COSTS AND OPERATING EXPENSES
 
Costs and operating expenses consist of cost of revenues, research and development expenses, selling expenses, marketing expenses, general and administrative expenses as described below.
 
THREE MONTHS ENDED ON SEPTEMBER 30, 2012 COMPARED WITH THREE MONTHS ENDED ON SEPTEMBER 30, 2011
 
REVENUES. Revenues consist of gross sales of products less discounts. Our potential contracts are subject to a long sales cycle and the timetable for entering and implementing such projects fluctuates. Our revenues, mostly derived by the sales of taggants and readers, decreased by $490, or by 49%, to $516 in the three months ended on September 30, 2012 from $1,006 in the three months ended on September 30, 2011. This decrease in revenues was mainly due to lower volume of deliveries of our TagSure product to one of our customers located in Europe and to one of our customers located in the United States.

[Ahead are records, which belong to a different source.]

-- ==== Sys2Proof/Tests/Slice0.lean ====
section
/-! SUPPORT. The model's own tests, with expected results from 95_test_vectors.md or worked out by hand from the rules, and a witness for every statement that has hypotheses. -/

open Sys2Proof Sys2Proof.Machine

/-! ## Helpers -/

/-- p holds of the next state. -/
def testNext (r : Result) (p : State → Bool) : Bool :=
  match r with
  | .next t => p t
  | .fault _ => false
  | .refused _ => false

/-- The outcome is a refusal. -/
def testRefused (r : Result) : Bool :=
  match r with
  | .next _ => false
  | .fault _ => false
  | .refused _ => true

/-- A core with a forward table as BUILDF leaves it. -/
def testBuilt (S : Style) (poly : Word) : State :=
  { State.reset with style := S, poly := poly, fwdValid := true, ft := forwardTable S poly }

/-- What the fault procedure records (60_exceptions.md R124): code, information words, STATUS, and the word
that faulted. -/
def testRecord (code : BitVec 4) (i0 i1 i2 status : Word) (w : Cmd) (t : State) : Bool :=
  errorBits t.errCode == code && t.errInfo0 == i0 && t.errInfo1 == i1 && t.errInfo2 == i2 &&
    t.statusWord == status && t.errCmdHi ++ t.errCmdLo == w

/-- The nine bytes of "123456789" (95_test_vectors.md section 1.4). -/
def testDigits : List Byte := [0x31, 0x32, 0x33, 0x34, 0x35, 0x36, 0x37, 0x38, 0x39]

/-! ## Well-formedness -/

theorem test_wf_refuses_style3 : Instr.wf (.cfg 3 false) = false ∧ Instr.wf (.cfg 3 true) = false := by
  decide

theorem test_wf_admits_styles :
    Instr.wf (.cfg 0 false) = true ∧ Instr.wf (.cfg 1 true) = true ∧ Instr.wf (.cfg 2 false) = true ∧
    Instr.wf (.pexp 255) = true := by
  decide

/-! ## Decoding: the words of 95_test_vectors.md section 2.1 and of the rules' examples -/

theorem test_decode_config :
    decodeTableWord 64 0x0000000000000000 = some .nop ∧
    decodeTableWord 64 0x0100000000000000 = some (.cfg 0 false) ∧
    decodeTableWord 64 0x0101000000000000 = some (.cfg 1 false) ∧
    decodeTableWord 64 0x0102010000000000 = some (.cfg 2 true) := by
  decide

theorem test_decode_polynomial :
    decodeTableWord 64 0x0200000000000000 = some .pclr ∧
    decodeTableWord 64 0x03000F0000000000 = some (.pexp 15) ∧
    decodeTableWord 64 0x0400000004C11DB7 = some (.pld 0x04C11DB7) ∧
    decodeTableWord 64 0x0500000000000000 = some .prev := by
  decide

theorem test_decode_registers :
    decodeTableWord 64 0x060000000000FFFF = some (.wrreg .state 0xFFFF) ∧
    decodeTableWord 64 0x060100000000FFFF = some (.wrreg .initXor 0xFFFF) ∧
    decodeTableWord 64 0x06020000FFFFFFFF = some (.wrreg .finalXor 0xFFFFFFFF) ∧
    decodeTableWord 64 0x0603000000001234 = some (.wrreg .refState 0x1234) ∧
    decodeTableWord 64 0x0700000000000000 = some .xix ∧
    decodeTableWord 64 0x0800000000000000 = some .xfx := by
  decide

theorem test_decode_builders :
    decodeTableWord 64 0x1000000000000000 = some .buildf ∧
    decodeTableWord 64 0x1100000000000000 = some .buildi ∧
    decodeTableWord 64 0x1200000000000000 = some .schk := by
  decide

theorem test_decode_engine :
    decodeTableWord 64 0x2000003100000000 = some (.adv 0x31) ∧
    decodeTableWord 64 0x200000FF00000000 = some (.adv 0xFF) ∧
    decodeTableWord 64 0x2100003900000000 = some (.ret 0x39) := by
  decide

theorem test_decode_tables :
    decodeTableWord 64 0x3000010000000000 = some (.tabrd .ft 1) ∧
    decodeTableWord 64 0x3001FF0000000000 = some (.tabrd .it 0xFF) ∧
    decodeTableWord 64 0x3101FF0000000054 = some (.tabwr .it 0xFF 0x54) ∧
    decodeTableWord 64 0x3100800000008000 = some (.tabwr .ft 0x80 0x8000) := by
  decide

/-- The first and last reserved opcode of each gap (30_encoding.md R63). -/
theorem test_decode_reserved :
    decode 0x0900000000000000 = .illegalOpcode ∧ decode 0x0F00000000000000 = .illegalOpcode ∧
    decode 0x1300000000000000 = .illegalOpcode ∧ decode 0x1F00000000000000 = .illegalOpcode ∧
    decode 0x2200000000000000 = .illegalOpcode ∧ decode 0x2F00000000000000 = .illegalOpcode ∧
    decode 0x3200000000000000 = .illegalOpcode ∧ decode 0xFF00000000000001 = .illegalOpcode := by
  decide

/-- Non-zero reserved fields and selectors outside their range (30_encoding.md R61, R62). -/
theorem test_decode_operands :
    decode 0x0000000000000001 = .illegalOperand ∧ decode 0x0103000000000000 = .illegalOperand ∧
    decode 0x0100020000000000 = .illegalOperand ∧ decode 0x0604000000000000 = .illegalOperand ∧
    decode 0x2000000000000001 = .illegalOperand ∧ decode 0x3002000000000000 = .illegalOperand ∧
    decode 0x3102000000000000 = .illegalOperand ∧ decode 0x3100000100000000 = .illegalOperand := by
  decide

/-! ## One step of each command -/

/-- 40_config_polynomial.md R73. -/
theorem test_nop : testNext (runWord 0x0000000000000000 State.reset) (fun t => t == State.reset) := by
  decide

/-- Section 2.2, row `CFG P32, DBG`; R74: everything is cleared. -/
theorem test_cfg : testNext (exec (.cfg 2 true) (testBuilt .r16 0x8005)) (fun t =>
    t.cfgWord == 0x00002012 && t.poly == 0 && t.refState == 0x1234 && t.statusWord == 0) := by
  decide

/-- 60_exceptions.md R118: style 3. -/
theorem test_cfg_style3 : testNext (runWord 0x0103000000000000 State.reset)
    (testRecord 2 0 0 0 0x00000210 0x0103000000000000) := by
  decide

/-- R75's example. -/
theorem test_pclr : testNext (exec .pclr (testBuilt .r16 0x8005)) (fun t =>
    t.poly == 0 && t.revPoly == 0 && t.statusWord == 0) := by
  decide

/-- R76's example, POLY = 0x0005. -/
theorem test_pexp : testNext (exec (.pexp 15) { State.reset with poly := 0x0005 }) (fun t =>
    t.poly == 0x8005 && t.revPoly == 0xA001) := by
  decide

/-- R76: e = W. -/
theorem test_pexp_contract : testNext (runWord 0x0300100000000000 State.reset)
    (testRecord 3 0x10 0 0 0x00000310 0x0300100000000000) := by
  decide

/-- R77's example. -/
theorem test_pld : testNext (exec (.pld 0x1021) { State.reset with style := .n16 }) (fun t =>
    t.poly == 0x1021 && t.revPoly == 0x8408) := by
  decide

/-- R77: the value 2^W. -/
theorem test_pld_contract : testNext (runWord 0x0400000000010000 State.reset)
    (testRecord 3 0x10000 0 0 0x00000310 0x0400000000010000) := by
  decide

/-- R78's example, and section 2.2's P32 row. -/
theorem test_prev :
    testNext (exec .prev { State.reset with poly := 0x8005 }) (fun t =>
      t.poly == 0xA001 && t.revPoly == 0x8005) ∧
    testNext (exec .prev { State.reset with style := .p32, poly := 0x04C11DB7 }) (fun t =>
      t.poly == 0xEDB88320) := by
  decide

/-- Section 2.3: the mirror. -/
theorem test_reverse :
    reverse .r16 0x0001 = 0x8000 ∧ reverse .r16 0x0100 = 0x0080 ∧ reverse .n16 0x1021 = 0x8408 ∧
    reverse .r16 0xFFFF = 0xFFFF ∧ reverse .p32 0x00000001 = 0x80000000 ∧ reverse .p32 0 = 0 := by
  decide

/-- R79's example. -/
theorem test_wrreg : testNext (exec (.wrreg .initXor 0xFFFF) State.reset) (fun t =>
    t.initXor == 0xFFFF && t.state == 0 && t.finalXor == 0 && t.refState == 0x1234) := by
  decide

/-- Section 9: a zero reference state faults. -/
theorem test_wrreg_zero : testNext (runWord 0x0603000000000000 State.reset)
    (testRecord 3 0 0 0 0x00000310 0x0603000000000000) := by
  decide

/-- Section 2.2: STATE = 0xFFFF, INITXOR = 0x00FF. -/
theorem test_xix : testNext (exec .xix { State.reset with state := 0xFFFF, initXor := 0x00FF })
    (fun t => t.state == 0xFF00 && t.initXor == 0x00FF) := by
  decide

/-- R81's example. -/
theorem test_xfx : testNext
    (exec .xfx { State.reset with style := .p32, state := 0x89A1897F, finalXor := 0xFFFFFFFF })
    (fun t => t.state == 0x765E7680) := by
  decide

/-- R87's example. -/
theorem test_buildf : testNext (exec .buildf { State.reset with poly := 0x8005, invValid := true })
    (fun t => Memory.read t.ft 0x01 == some 0xC0C1 && Memory.read t.ft 0x80 == some 0xA001 &&
      Memory.read t.ft 0xFF == some 0x4040 && t.statusWord == 0x00000002) := by
  decide +kernel

/-- Sections 3.1 and 3.3: stored and raw entries of the other two styles. -/
theorem test_forward_entries :
    fwdEntry .n16 0x1021 0x80 = 0x9188 ∧ fwdEntry .n16 0x1021 0xFF = 0x1EF0 ∧
    fwdRaw .n16 0x1021 0xFF = 0xF1EF0 ∧ fwdEntry .p32 0x04C11DB7 0x80 = 0x690CE0EE ∧
    fwdRaw .p32 0x04C11DB7 0xFF = 0xFCB1F740B4 := by
  decide

/-- R99's example. -/
theorem test_buildi : testNext (exec .buildi { testBuilt .r16 0x8005 with scPass := true }) (fun t =>
    Memory.read t.it 0x01 == some 0x4003 && Memory.read t.it 0xD4 == some 0xC131 &&
      Memory.read t.it 0xFF == some 0x0154 && t.statusWord == 0x00000006) := by
  decide +kernel

/-- R103's example: POLY = 0. -/
theorem test_buildi_fails : testNext (runWord 0x1100000000000000 (testBuilt .r16 0))
    (testRecord 5 0x1234 0x12CB 0 0x00000512 0x1100000000000000) := by
  decide +kernel

/-- R111, by hand: with POLY = 1 in R16, FT[n] = n * 256 and IT[n] = n; IT[0] = 1 instead of 0 fails at
state 0, byte 0, with the value 1. -/
theorem test_schk_fails : testNext
    (exec .schk { State.reset with
      poly := 1, fwdValid := true, invValid := true, scPass := true,
      ft := Memory.ofEntries fun n => BitVec.ofNat 32 (n * 256),
      it := Memory.write (Memory.ofEntries fun n => BitVec.ofNat 32 n) 0 1 })
    (testRecord 6 0 1 0 0x00000612 0) := by
  decide +kernel

/-- 60_exceptions.md R120: no inverse table. -/
theorem test_schk_not_ready : testNext (runWord 0x1200000000000000 State.reset)
    (testRecord 4 0 0 0 0x00000410 0x1200000000000000) := by
  decide

/-- Section 4.1, row "the reset REFSTATE" of each style. -/
theorem test_adv :
    testNext (exec (.adv 0xA5) { testBuilt .r16 0x8005 with state := 0x1234 })
      (fun t => t.state == 0xACD3) ∧
    testNext (exec (.adv 0xA5) { testBuilt .n16 0x1021 with state := 0x1234 })
      (fun t => t.state == 0xE33C) ∧
    testNext (exec (.adv 0xA5) { testBuilt .p32 0x04C11DB7 with state := 0x1234 })
      (fun t => t.state == 0xE6F80965) := by
  decide

/-- Section 4.4: the check values. -/
theorem test_adv_check_values :
    feed .r16 (forwardTable .r16 0x8005) 0 testDigits = 0xBB3D ∧
    feed .n16 (forwardTable .n16 0x1021) 0xFFFF testDigits = 0x29B1 ∧
    feed .p32 (forwardTable .p32 0x04C11DB7) 0 testDigits = 0x89A1897F := by
  decide +kernel

/-- R94's example: RET reads IT[0xD4] = 0xC131 and no other entry. -/
theorem test_ret : testNext
    (exec (.ret 0x31) { State.reset with
      poly := 0x8005, invValid := true, state := 0xD4C1, it := [(0xD4, 0xC131)] })
    (fun t => t.state == 0x0000) := by
  decide

/-- Section 4.2, v = 0, b = 0x31 (IT[0] = 0 in every style). -/
theorem test_ret_lanes :
    testNext (exec (.ret 0x31) { State.reset with style := .n16, invValid := true, it := [(0, 0)] })
      (fun t => t.state == 0x3100) ∧
    testNext (exec (.ret 0x31) { State.reset with style := .p32, invValid := true, it := [(0, 0)] })
      (fun t => t.state == 0x31000000) := by
  decide

/-- R112's example. -/
theorem test_tabrd : testNext (exec (.tabrd .ft 1) (testBuilt .n16 0x1021)) (fun t =>
    t.result == 0x00001021 && t.statusWord == 0x00000002) := by
  decide

/-- 60_exceptions.md R120: INV_VALID = 0. -/
theorem test_tabrd_not_ready : testNext (exec (.tabrd .it 1) (testBuilt .n16 0x1021)) (fun t =>
    t.errCode == .notReady && t.result == 0) := by
  decide

/-- R113: the entry is written, SC_PASS is cleared, the valid flags stay. -/
theorem test_tabwr : testNext
    (exec (.tabwr .it 0xFF 0x0054) { State.reset with
      dbg := true, fwdValid := true, invValid := true, scPass := true, it := [(0, 0), (0xFF, 0x0154)] })
    (fun t => t.it == [(0, 0), (0xFF, 0x0054)] && t.statusWord == 0x00000006) := by
  decide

Going forward, we expect to continue to encounter a number of industry and market structural risks and uncertainties that will affect our business climate and market visibility, and consequently, our ability to predict future revenue, profitability and general financial performance.
 
    Due to our financial condition, we no longer have the enough resources to concentrate on projects with long sales cycles. Revenue from customers outside the United States represented 77% and 74% of our revenues for the three months ended on September 30, 2012 and 2011, respectively. Revenues were assigned to geographic regions based on the customers' shipment locations.
 
COST OF REVENUES. Cost of revenues consists of materials, including taggants and electronic and optical parts, sub-contractors, travel and compensation costs. Cost of revenues decreased by $66, or 29%, to $160 in the three months ended on September 30, 2012 from $226 in the three months ended on September 30, 2011. Cost of revenues as a percentage of revenues was 31% in the three months ended on September 30, 2012, compared with 22% in the three months ended on September 30, 2011. The increase in cost of revenues in percentage terms in the three months ended on September 30, 2012 was primarily related to a mix of sales of products with lower profitability in 2012.
 
RESEARCH AND DEVELOPMENT EXPENSES. Research and development expenses consist primarily of compensation costs attributable to employees engaged in ongoing research and development activities, development-related raw materials and fees of sub-contractors. Research and development expenses decreased by $10, or 10%, to $95 in the three months ended on September 30, 2012 from $105 in the three months ended on September 30, 2011. This decrease in research and development expenses was primarily related to lower payroll expenses of $5 and lower subcontractors’ expenses of $5.
 
We did not capitalize research and development expenses in 2012 and 2011, as all such expenses have been charged to operating expenses as incurred.
 
SELLING AND MARKETING EXPENSES. Selling and marketing expenses consist primarily of costs relating to compensation attributable to employees engaged in sales and marketing activities, promotion, advertising, trade shows and exhibitions, sales support, travel, commissions and related expenses. Selling and marketing expenses decreased by $174, or 71%, to $71 in the three months ended on September 30, 2012, from $245 in the three months ended on September 30, 2011. This decrease in selling and marketing expenses was primarily related to a decrease in payroll expenses of $122, a decrease in non-cash share based compensation expenses of $21 related to the impact of ASC Topic 718-10, "Share based Payment" and a decrease in other expenses of $31 (mainly advertising and travel expenses).
 
GENERAL AND ADMINISTRATIVE EXPENSES. General and administrative expenses consist primarily of compensation costs for administrative, finance and general management personnel, insurance, legal, accounting and administrative costs. General and administrative expenses decreased by $191, or 55%, to $157 in the three months ended on September 30, 2012, from $348 in the three months ended on September 30, 2011. This decrease in general and administrative expenses was primarily related to: lower payroll expenses in an amount of $109, lower board fees of $40 (on May 14, 2012, the Board of Directors agreed to forego their yearly compensation until our financial condition improves), lower non-cash share based compensation expenses in an amount of $29 related to the impact of ASC Topic 718-10, "Share Based Payment" and lower legal and professional fees of $13. We have taken steps to reduce as much of our General and administrative expenses as possible.
 
General and administrative expenses in the three months ended on September 30, 2012 included non-cash share based compensation expenses of $12.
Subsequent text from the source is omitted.